DATA TO EXAMINE »

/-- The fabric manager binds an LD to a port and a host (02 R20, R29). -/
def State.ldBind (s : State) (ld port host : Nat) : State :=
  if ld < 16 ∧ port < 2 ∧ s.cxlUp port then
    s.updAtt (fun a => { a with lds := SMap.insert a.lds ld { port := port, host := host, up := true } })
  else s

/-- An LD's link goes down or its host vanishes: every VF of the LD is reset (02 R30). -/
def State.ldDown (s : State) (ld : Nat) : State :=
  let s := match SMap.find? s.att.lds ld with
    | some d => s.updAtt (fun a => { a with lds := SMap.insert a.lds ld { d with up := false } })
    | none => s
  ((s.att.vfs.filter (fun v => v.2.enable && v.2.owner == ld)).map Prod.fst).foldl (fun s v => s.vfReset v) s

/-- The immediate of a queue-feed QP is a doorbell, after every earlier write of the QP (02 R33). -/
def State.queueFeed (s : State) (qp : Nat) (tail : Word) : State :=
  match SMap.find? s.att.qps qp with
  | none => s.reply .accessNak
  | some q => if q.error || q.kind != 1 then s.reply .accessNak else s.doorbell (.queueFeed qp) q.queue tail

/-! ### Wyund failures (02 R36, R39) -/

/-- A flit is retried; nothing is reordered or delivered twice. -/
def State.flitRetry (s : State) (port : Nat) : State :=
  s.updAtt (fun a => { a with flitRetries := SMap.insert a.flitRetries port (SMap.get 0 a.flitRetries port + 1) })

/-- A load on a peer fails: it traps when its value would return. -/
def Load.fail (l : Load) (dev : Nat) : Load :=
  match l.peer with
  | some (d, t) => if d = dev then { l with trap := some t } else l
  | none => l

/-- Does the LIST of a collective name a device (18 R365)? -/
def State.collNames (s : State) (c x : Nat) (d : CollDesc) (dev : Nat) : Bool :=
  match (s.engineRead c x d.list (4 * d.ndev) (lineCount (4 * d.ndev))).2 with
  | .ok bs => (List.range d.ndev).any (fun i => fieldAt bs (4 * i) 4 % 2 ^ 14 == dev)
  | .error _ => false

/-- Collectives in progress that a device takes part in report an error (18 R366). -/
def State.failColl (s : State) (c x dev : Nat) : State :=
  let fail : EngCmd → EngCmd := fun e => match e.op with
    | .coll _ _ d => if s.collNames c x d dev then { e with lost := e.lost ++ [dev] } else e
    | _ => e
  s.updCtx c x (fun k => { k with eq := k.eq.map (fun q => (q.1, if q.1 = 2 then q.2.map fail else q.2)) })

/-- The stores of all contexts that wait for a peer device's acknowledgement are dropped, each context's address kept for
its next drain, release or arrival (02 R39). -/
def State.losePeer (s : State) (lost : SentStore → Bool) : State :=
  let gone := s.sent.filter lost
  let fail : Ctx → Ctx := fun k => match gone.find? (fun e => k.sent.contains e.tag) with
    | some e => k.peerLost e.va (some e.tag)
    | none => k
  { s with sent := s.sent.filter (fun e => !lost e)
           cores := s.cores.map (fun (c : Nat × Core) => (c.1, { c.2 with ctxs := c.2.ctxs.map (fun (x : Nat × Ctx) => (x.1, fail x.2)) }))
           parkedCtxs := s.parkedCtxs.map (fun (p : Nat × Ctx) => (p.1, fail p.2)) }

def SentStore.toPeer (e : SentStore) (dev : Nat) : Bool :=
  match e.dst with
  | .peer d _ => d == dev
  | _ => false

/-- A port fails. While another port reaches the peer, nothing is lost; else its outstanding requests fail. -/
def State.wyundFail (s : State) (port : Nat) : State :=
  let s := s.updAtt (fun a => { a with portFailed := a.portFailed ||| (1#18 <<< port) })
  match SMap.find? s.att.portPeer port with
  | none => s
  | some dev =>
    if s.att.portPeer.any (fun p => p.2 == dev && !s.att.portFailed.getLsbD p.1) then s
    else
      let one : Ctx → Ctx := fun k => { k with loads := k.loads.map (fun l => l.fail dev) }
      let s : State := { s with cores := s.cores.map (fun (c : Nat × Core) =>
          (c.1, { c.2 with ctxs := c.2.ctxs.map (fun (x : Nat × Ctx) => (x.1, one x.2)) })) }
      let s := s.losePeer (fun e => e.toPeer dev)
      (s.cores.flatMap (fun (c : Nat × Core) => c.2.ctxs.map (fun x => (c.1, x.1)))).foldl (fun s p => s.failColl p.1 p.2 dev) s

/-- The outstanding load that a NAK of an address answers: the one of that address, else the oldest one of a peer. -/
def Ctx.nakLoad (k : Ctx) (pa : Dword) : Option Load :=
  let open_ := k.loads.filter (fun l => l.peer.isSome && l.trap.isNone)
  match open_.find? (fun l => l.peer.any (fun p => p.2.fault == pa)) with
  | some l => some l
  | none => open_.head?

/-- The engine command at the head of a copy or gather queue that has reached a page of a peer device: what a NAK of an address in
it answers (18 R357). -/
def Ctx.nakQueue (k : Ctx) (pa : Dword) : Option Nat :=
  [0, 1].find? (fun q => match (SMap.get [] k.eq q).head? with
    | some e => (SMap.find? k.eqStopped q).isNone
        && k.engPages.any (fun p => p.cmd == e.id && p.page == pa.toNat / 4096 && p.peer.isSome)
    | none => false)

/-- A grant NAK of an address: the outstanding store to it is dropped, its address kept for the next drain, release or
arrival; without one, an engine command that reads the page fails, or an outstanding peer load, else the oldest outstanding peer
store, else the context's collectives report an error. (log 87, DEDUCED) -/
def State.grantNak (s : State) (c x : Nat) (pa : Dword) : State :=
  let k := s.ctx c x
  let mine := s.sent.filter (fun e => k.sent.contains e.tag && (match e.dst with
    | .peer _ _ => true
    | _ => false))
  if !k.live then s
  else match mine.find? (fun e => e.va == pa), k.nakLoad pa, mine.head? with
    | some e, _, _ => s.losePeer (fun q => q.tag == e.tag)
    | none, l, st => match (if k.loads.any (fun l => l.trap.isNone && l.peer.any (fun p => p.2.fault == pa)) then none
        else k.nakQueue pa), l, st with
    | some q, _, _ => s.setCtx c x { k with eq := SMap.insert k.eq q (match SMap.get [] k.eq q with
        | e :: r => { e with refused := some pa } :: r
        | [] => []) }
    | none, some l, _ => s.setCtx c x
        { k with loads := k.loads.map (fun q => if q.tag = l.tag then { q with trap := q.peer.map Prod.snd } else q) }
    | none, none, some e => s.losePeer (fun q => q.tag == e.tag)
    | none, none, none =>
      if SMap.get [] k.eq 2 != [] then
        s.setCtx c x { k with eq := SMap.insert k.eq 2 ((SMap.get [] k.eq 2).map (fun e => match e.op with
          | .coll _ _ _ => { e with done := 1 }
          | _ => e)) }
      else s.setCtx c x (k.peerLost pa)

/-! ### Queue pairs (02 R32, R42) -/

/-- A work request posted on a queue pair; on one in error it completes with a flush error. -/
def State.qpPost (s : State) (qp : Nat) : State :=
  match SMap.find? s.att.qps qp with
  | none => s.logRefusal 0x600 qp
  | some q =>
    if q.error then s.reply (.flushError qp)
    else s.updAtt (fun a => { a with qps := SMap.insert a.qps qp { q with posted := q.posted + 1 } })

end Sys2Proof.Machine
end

THE TASK »
In the listing above, find the line with "(x.1, fail x.2))" and the line with "let s := s.updAtt", then reproduce both and every line between them exactly.

REPLY TO THE TASK »
           cores := s.cores.map (fun (c : Nat × Core) => (c.1, { c.2 with ctxs := c.2.ctxs.map (fun (x : Nat × Ctx) => (x.1, fail x.2)) }))
           parkedCtxs := s.parkedCtxs.map (fun (p : Nat × Ctx) => (p.1, fail p.2)) }

def SentStore.toPeer (e : SentStore) (dev : Nat) : Bool :=
  match e.dst with
  | .peer d _ => d == dev
  | _ => false

/-- A port fails. While another port reaches the peer, nothing is lost; else its outstanding requests fail. -/
def State.wyundFail (s : State) (port : Nat) : State :=
  let s := s.updAtt (fun a => { a with portFailed := a.portFailed ||| (1#18 <<< port) })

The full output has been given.